### ACTIVITY
Only the lines below starting at the one that contains "d.serveFirst k qf ps" and ending at the one that contains "if d.noRank n" are to be reproduced, exactly and with both ends kept.

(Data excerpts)

/-- A queue is served only in the assembly that holds its last take, or in a later one (R131). -/
def Dev.lastIn (d : Dev) (k : Nat) (q : Nat) (p : Pitch) : Bool :=
  !((d.assemblies k p.aid).any fun x => d.pitchBefore k p x && x.takes.any fun t => t.queue == q)

def Dev.eligible (d : Dev) (k c : Nat) (p : Pitch) : List Nat :=
  let n := sliceOfTree k
  (d.aidQueues k p.aid).filter fun q =>
    let x := d.queue n q
    x.cfg.cls == c && !x.unread.isEmpty && !p.passed.contains q && d.lastIn k q p &&
      (c == 0 || (!d.pwr.suspended && decide ((x.headLen : Int) ≤ x.credit)))

/-- Class-0 parcels stand first in the burst (R134). -/
def placeTake (t : Take) (ts : List Take) : List Take :=
  if t.isC0 then ts.filter Take.isC0 ++ [t] ++ ts.filter (fun u => !u.isC0) else ts ++ [t]

/-- The head of queue q becomes a parcel of Pitch p; deficit, turn and ptr are the state that an undo restores (R132, R270). -/
def Dev.logTake (k : Nat) (p : Pitch) (q : Nat) (x : Desc) (deficit : Int) (turn : Bool) (ptr : Nat) (d : Dev) : Dev :=
  let n := sliceOfTree k
  let Q := d.queue n q
  let a := (d.tree k).allocs.get {} p.aid.toNat
  let t : Take := { queue := q, desc := x, blocks := parcelBlocks x.length, pos := Q.readPos, gen := Q.gen, deficit := deficit,
                    turn := turn, placed := Q.placed, ptr := ptr, seq := a.takeSeq }
  let d := d.setQueue n q { Q.advance with placed := Q.placed + (if Q.cfg.cls = 0 then 0 else x.length) }
  let d := d.modTree k fun y => y.modAlloc p.aid.toNat fun a => { a with takeSeq := a.takeSeq + 1 }
  let d := d.modPitch k p.frame p.pid fun p => { p with takes := placeTake t p.takes }
  (d.mothStage n (d.buffer n x.pool x.index).frame.moth 6).perf n 6 1 0 1

/-- Normal service of one class: the queue by R268 or R269, its integrity check, the take. -/
def Dev.takeClass (k c : Nat) (p : Pitch) (qs : List Nat) (qf : QFault) (d : Dev) : Dev :=
  let n := sliceOfTree k
  let key := ptrKey (d.pairKey k) p.aid c
  let ptr0 := (d.slice n).sched.ptrUp.get 0 key
  let setPtr := fun (v : Nat) (d : Dev) => d.modSched n fun s => { s with ptrUp := s.ptrUp.set 0 key v }
  if c = 0 then
    let (pick, ptr, d) := drrPick n qs ptr0 d
    let d := setPtr ptr d
    match pick with
    | none => d
    | some (q, def0, before) =>
      let d := d.checkQueue n q qf
      let Q := d.queue n q
      match Q.head with
      | none => d
      | some x =>
        let d := d.logTake k p q (poisonDesc Q.cfg Q.fault x) def0 true before
        let (ptr, d) := drrTaken n q x.length ptr d
        setPtr ptr d
  else
    match atOrAfter ptr0 qs with
    | none => d
    | some q =>
      let d := d.checkQueue n q qf
      let Q := d.queue n q
      match Q.head with
      | none => d
      | some x => setPtr ((q + 1) % 16384) (d.logTake k p q (poisonDesc Q.cfg Q.fault x) Q.deficit Q.turn ptr0)

/-- One step of normal service in Pitch p: queues are passed over, then the lowest class with an eligible queue gives a parcel;
false when none does (R267). -/
def Dev.serve (k : Nat) (p : Pitch) (qf : QFault) (d : Dev) : Bool × Dev :=
  let n := sliceOfTree k
  let free := (d.tree k).region p - p.placed
  let over_ := (d.aidQueues k p.aid).filter fun q => !p.passed.contains q && d.passesOver n q free p
  let p := { p with passed := p.passed ++ over_ }
  let d := d.modPitch k p.frame p.pid fun _ => p
  match (List.range 8).find? fun c => !(d.eligible k c p).isEmpty with
  | none => (false, d)
  | some c => (true, d.takeClass k c p (d.eligible k c p) qf)

/-- The first assembly in order of start that takes a parcel. -/
def Dev.serveFirst (k : Nat) (qf : QFault) : List Pitch → Dev → Dev
  | [], d => d
  | p :: ps, d =>
    match d.serve k p qf with
    | (true, d) => d
    | (false, d) => d.serveFirst k qf ps

/-- Normal assembly of an AID takes its next parcel (R131, R267); with a record of its take log uncorrectable, its assemblies are undone
first, to be rebuilt (R325, R334). -/
def Dev.assemble (k : Nat) (aid : Word) (qf : QFault) (d : Dev) : Dev :=
  let n := sliceOfTree k
  if d.noRank n || d.dtApplies k || !d.txKeyed k aid.toNat || d.barrowFull n then d
  else if qf = .takeLog then (d.sramBad n 18 aid.toNat).undoAid k aid
  else (d.wake (pdBarrow n) causePitch).serveFirst k qf ((d.assemblies k aid).filter fun p => !p.answering)

/-- The class-0 parcel at the head of queue q is placed, if a Pitch qualifies (R134). -/
def Dev.placeC0 (k q : Nat) (aid : Word) (x : Desc) (d : Dev) : Option Dev :=
  let n := sliceOfTree k
  let ps := (d.assemblies k aid).filter fun p => !p.answering && d.lastIn k q p
  let need := parcelBlocks x.length
  match ps.find? fun p => decide (p.c0Blocks + need ≤ (d.tree k).region p) with
  | none => none
  | some p =>
    let d := d.undoLater k p
    let full := fun (p : Pitch) => decide ((d.tree k).region p < p.placed + need)
    let d := d.undoWhile k p.frame p.pid true (fun t => !t.isC0) full p.takes.length
    if d.barrowFull n then none
    else
      let Q := d.queue n q
      let ptr := (d.slice n).sched.ptrUp.get 0 (ptrKey (d.pairKey k) aid 0)
      let d := d.logTake k p q x Q.deficit Q.turn ptr
      some (d.modQueue n q fun y => { y with deficit := y.deficit - x.length })

def Dev.placeAllC0 (k q : Nat) (aid : Word) : Nat → Dev → Dev
  | 0, d => d
  | i + 1, d =>
    let d := d.checkQueue (sliceOfTree k) q .ok
    let Q := d.queue (sliceOfTree k) q
    match Q.head with
    | none => d
    | some x =>
      match d.placeC0 k q aid (poisonDesc Q.cfg Q.fault x) with
      | none => d
      | some d => d.placeAllC0 k q aid i

/-- A class-0 parcel has reached the Barrow (R134); a slice without a rank in service carries none (R333). -/
def Dev.class0Arrival (n q : Nat) (d : Dev) : Dev :=
  let Q := d.queue n q
  let k := d.carrier Q.cfg.target
  if !Q.cfg.valid || Q.cfg.kind != 0 || Q.cfg.cls != 0 || sliceOfTree Q.cfg.target != n || d.noRank n || d.dtApplies k || !d.txKeyed k Q.cfg.aid.toNat ||
      (d.tree k).removing Q.cfg.aid then d
  else (d.wake (pdBarrow n) causeTraffic).placeAllC0 k q Q.cfg.aid Q.unread.length

/-! ### Entries and revisions (R109, R110, R113, R114, R33) -/

/-- A Pitch from its block (Table 4.2), for a frame. -/
def pitchOf (b : Block) (frame : Nat) : Pitch :=
  { frame := frame, aid := fld 20 108 b, leaf := (fld 10 98 b).toNat, mask := fld 16 82 b, start := (fld 13 69 b).toNat,
    length := (fld 13 56 b).toNat, preamble := (fld 4 52 b).toNat, flags := (fld 5 47 b).toNat, pid := (fld 12 35 b).toNat,
    rev := (fld 4 31 b).toNat }

/-- The block of a Pitch (Table 4.2). -/
def Pitch.block (p : Pitch) : Block :=
  withChk (put 128 108 p.aid ||| put 128 98 (BitVec.ofNat 10 p.leaf) ||| put 128 82 p.mask ||| put 128 69 (BitVec.ofNat 13 p.start) |||
    put 128 56 (BitVec.ofNat 13 p.length) ||| put 128 52 (BitVec.ofNat 4 p.preamble) ||| put 128 47 (BitVec.ofNat 5 p.flags) |||
    put 128 35 (BitVec.ofNat 12 p.pid) ||| put 128 31 (BitVec.ofNat 4 p.rev))
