/-- The channel after a request and its response (R430, R431): GET_VERSION starts it anew; an ERROR leaves it. -/
def SpdmChan.next (x : SpdmChan) (r : SpdmKind) (req resp : List Byte) (err : Option Nat) : SpdmChan :=
  if err.isSome then x
  else match r with
  | .getVersion => { st := 1, vca := req ++ resp }
  | .getCapabilities | .negotiate _ => { x with st := r.reaches, vca := x.vca ++ req ++ resp }
  | .getDigests | .getCertificate _ => { x with certs := x.certs ++ req ++ resp, meas := [] }
  | .challenge _ _ => { x with certs := [], meas := [] }
  | .getMeasurements signed _ => { x with meas := if signed then [] else x.meas ++ req ++ resp }
  | .other => x

/-- The channel's work in the vault is over. -/
def Vault.spdmDone (v : Vault) (ch idx : Nat) (x : SpdmChan) (now : Ticks) : Vault :=
  { v with spdm := v.spdm.set {} idx x, sign := v.sign.done ch now, snap := v.snap.erase ch }

/-- Before the registers change, the values stand for the signatures that have begun (R429, R432). -/
def Dev.snapSigned (d : Dev) : Dev :=
  d.forEach ((d.vault.sign.upTo d.now).run.filter fun x => x.level != 1) fun x d =>
    if (d.vault.snap.get none x.ch).isSome then d
    else
      let r := if x.ch < 64 then (d.tree x.ch).ex.reqKind else spdmKindOf d.vault.doeReq
      let blocks := d.spdmBlocks (if x.ch < 64 then some x.ch else none) r
      d.modVault fun v => { v with snap := v.snap.set none x.ch (some blocks) }

/-- The response to a tree's request is ready: its fragments join the answer queue, and are recorded for a repetition of the notice (R150,
R165). A signed one is not ready before the P-384 unit has begun it (R429). The nonce is what the DRBG gives. -/
def Dev.attestReady (k : Nat) (nonce : BitVec 256) (d : Dev) : Dev :=
  match (d.tree k).ex.reqReady with
  | none => d
  | some nseq =>
    if d.vault.sign.waiting k d.now then d
    else
      let req := (d.tree k).ex.reqBytes
      let r := spdmKindOf req
      let ch := d.vault.spdm.get {} (k + 1)
      let err := d.spdmError (some k) ch.st r
      let resp := d.spdmResponse k (some k) ch req nonce err
      let blocks := if err.isNone then d.reported k (some k) r else []
      let frags := attestFragments resp
      let d := d.modVault fun v => v.spdmDone k (k + 1) (ch.next r req resp err) d.now
      let answers := frags.map fun body => ({ atype := 0x45, tagged := d.tagsAnswers k, nseq := nseq, ntype := 6, body := body } : Answer)
      let d := d.modTree k fun x =>
        { x with ex := { x.ex with reqReady := none, req := [], respLeft := frags.length, respMeas := blocks,
                                   respKind := if err.isNone then r.respKind else 0,
                                   last := (x.ex.record 6 nseq answers).last } }
      d.forEach answers fun a d => d.queueAnswer k a

/-! ### DOE (R430) -/

/-- A data object of vendor 0x0001: two header dwords, the second the length in dwords, and the content, padded (PRESUMED from PCI Express, log
entry 108). -/
def doeObject (type : Nat) (content : List Byte) : List Byte :=
  bytesLE 2 1 ++ bytesLE 1 type ++ [0] ++ bytesLE 4 (2 + cdiv content.length 4) ++ content ++ List.replicate (4 * cdiv content.length 4 - content.length) 0

/-- DOE discovery: index 0 is discovery itself, index 1 CMA/SPDM, of type 1; no other is there. -/
def doeDiscovery (index : Nat) : List Byte :=
  match index with
  | 0 => doeObject 0 (bytesLE 2 1 ++ [0, 1])
  | 1 => doeObject 0 (bytesLE 2 1 ++ [1, 0])
  | _ => doeObject 0 (bytesLE 2 0xFFFF ++ [0, 0])

/-- A data object over DOE, of up to 4 KiB: one at a time. Discovery is answered at once; for an SPDM request the vault wakes; an object of
any other vendor or type is dropped (R430). -/
def Dev.doeRequest (msg : List Byte) (d : Dev) : Dev :=
  if d.vault.doeBusy || Nat.blt 4096 msg.length then d
  else if msg.take 2 != [1, 0] then d
  else match (msg.getD 2 0).toNat with
  | 0 => d.out (.doe (doeDiscovery (msg.getD 8 0).toNat) [])
  | 1 =>
    let req := msg.drop 8
    ((d.wake 5 causeHost).modVault fun v => { v with doeBusy := true, doeReq := req }).askSign 3 64 (spdmKindOf req)
  | _ => d

/-- The response to the SPDM request is written. -/
def Dev.doeReady (nonce : BitVec 256) (d : Dev) : Dev :=
  if !d.vault.doeBusy || d.vault.sign.waiting 64 d.now then d
  else
    let req := d.vault.doeReq
    let r := spdmKindOf req
    let ch := d.vault.spdm.get {} 0
    let err := d.spdmError none ch.st r
    let resp := d.spdmResponse 64 none ch req nonce err
    let blocks := if err.isNone then d.reported 64 none r else []
    let d := d.modVault fun v => { v.spdmDone 64 0 (ch.next r req resp err) d.now with doeBusy := false, doeReq := [] }
    d.out (.doe (doeObject 1 resp) blocks)

/-- The abort bit: the data object in progress is abandoned. -/
def Dev.doeAbort (d : Dev) : Dev :=
  d.modVault fun v => { v with doeBusy := false, doeReq := [], sign := v.sign.drop 64, snap := v.snap.erase 64 }

/-! ### Sealing and zeroisation (R433 to R439) -/

/-- A root key fails the test of R433: it is erased, its tree deregisters with hold-off 0. -/
def Dev.unsealFailed (k : Nat) (d : Dev) : Dev :=
  (((d.modVault fun v => { v with roots := v.roots.erase k }).commitDue k).deregister k 0 d.now).raise qVault 0x0F 1 k []

/-- The derivation served next is performed only while the sealing digest equals the root key's tag (R291, R433). -/
def Dev.deriveDone (n : Nat) (d : Dev) : Dev :=
  match nextDeriv (d.slice n).key.derivs with
  | none => d
  | some x =>
    let k := (d.keyCtx n x.ctx).tree
    let r := d.vault.roots.get {} k
    if r.held && decide (r.tag ≠ d.vault.sealTag) then d.unsealFailed k
    else if !r.held then d.modKey n fun y => { y with derivs := y.derivs.erase x }
    else d.derived n

/-- Derived keys go from the derivation units and the cell caches. -/
def KeySt.zero (x : KeySt) : KeySt :=
  { ctx := x.ctx.mapV {} fun _ c => c.noRxKeys,
    tx := x.tx.mapV {} fun _ e => { e with key := none, next := none, prev := none },
    derivs := [] }

/-- Trees past Listening. -/
def Dev.pastListening (d : Dev) : List Nat := (List.range 64).filter fun k => (d.tree k).join.st != 0

/-- Zeroisation (R438): every secret goes in one step, the DRBG is seeded anew, and the trees past Listening deregister. -/
def Dev.zeroise (d : Dev) : Dev :=
  let ks := d.pastListening
  let d := d.forEach ks fun k d => d.commitDue k
  let d := d.modVault fun v => { v with roots := [], kex := [], noticeKeys := [], reseeds := v.reseeds + 1 }
  let d := d.forEach (List.range 8) fun n d => d.modKey n KeySt.zero
  let d := (d.modHost fun h => { h with irq := { h.irq with vault := true } }).raise qVault 0x0F 2 0 []
  d.forEach ks fun k d => d.deregister k 0 d.now

/-- A token of the vendor, bound to this serial and to the nonce that the TAP shows (R436). -/
def Dev.tokenOk (d : Dev) (x : UnlockToken) : Bool :=
  x.signer == d.vault.fuses.vendorKey && x.serial == d.vault.fuses.serial && x.nonce == d.vault.nonce

/-- An unlock token (R437). -/
def Dev.jtagUnlock (token : UnlockToken) (d : Dev) : Dev :=
  if d.tokenOk token && d.vault.locked then
    let d := d.wake 5 causeHost
    let d := d.modVault fun v =>
      { v with locked := false, noSign := true, mr3 := v.mr3 ++ [token.digest % 2 ^ 384 * 2 ^ 96 + d.devLin.toNat % 2 ^ 96],
               fuses := { v.fuses with unlocks := v.fuses.unlocks + 1 } }
    d.zeroise
  else d

/-- A TAP instruction is shifted in (R436). -/
def Dev.jtagInstruction (i : TapInstr) (d : Dev) : Dev := d.modVault fun v => { v with tap := d.tapAllowed i }

/-! ### Commands (Table 15.4) -/

def trustChecks (rq : Req) (d : Dev) (n : Nat) : List Check := [chkLen rq n, chkReady d [[fnVault]]]

/-- `trust_status`: MR0 to MR4, running and fused versions, locked, unlocks; then for each tree: held, tag equal. -/
def cmdTrustStatus : Cmd := fun rq d =>
  withChecks (trustChecks rq d 0) d <|
    let d := d.wake 5 causeHost
    let v := d.vault
    okWith d (([v.mr0Bytes, v.mr1Bytes, v.mr2Bytes, v.mr3Bytes, v.mr4Bytes].flatMap fun m => resWide 384 (natBE m)) ++
      resWide 32 v.runSvn ++ resWide 32 v.fuses.minSvn ++ resWide 1 v.locked.toNat ++ resWide 20 v.fuses.unlocks ++
      ((List.range 64).flatMap fun k =>
        let r := v.roots.get {} k
        [BitVec.ofNat 32 r.held.toNat, BitVec.ofNat 32 (r.held && decide (r.tag = v.sealTag)).toNat]))

/-- `cert_read`: the slot 0 chain goes to the host buffer. -/
def cmdCertRead : Cmd := fun rq d =>
  withChecks ([chkLen rq 2, chkDma rq d] ++ (trustChecks rq d 2).drop 1 ++ [failIf (rq.raw 0 % 4 != 0) .range 0]) d <|
    okDone ((d.wake 5 causeHost).hostWrite rq.mb.val (rq.addr 0) (dwordsLE d.vault.chain))

/-- `svn_advance` (R441). -/
def cmdSvnAdvance : Cmd := fun rq d =>
  let v := d.vault
  let older := [0, 1].any fun i =>
    let x := d.host.slots.get {} i
    x.present && decide (x.svn < v.runSvn)
  withChecks (trustChecks rq d 0 ++ [failIf (decide (v.runSvn ≤ v.fuses.minSvn)) .refused, failIf older .refused]) d <|
    okDone ((d.wake 5 causeHost).modVault fun v => { v with fuses := { v.fuses with minSvn := v.runSvn } })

### YOUR SOLUTION
    | (false, d) => d.serveFirst k qf ps

/-- Normal assembly of an AID takes its next parcel (R131, R267); with a record of its take log uncorrectable, its assemblies are undone
first, to be rebuilt (R325, R334). -/
def Dev.assemble (k : Nat) (aid : Word) (qf : QFault) (d : Dev) : Dev :=
  let n := sliceOfTree k
  if d.noRank n || d.dtApplies k || !d.txKeyed k aid.toNat || d.barrowFull n then d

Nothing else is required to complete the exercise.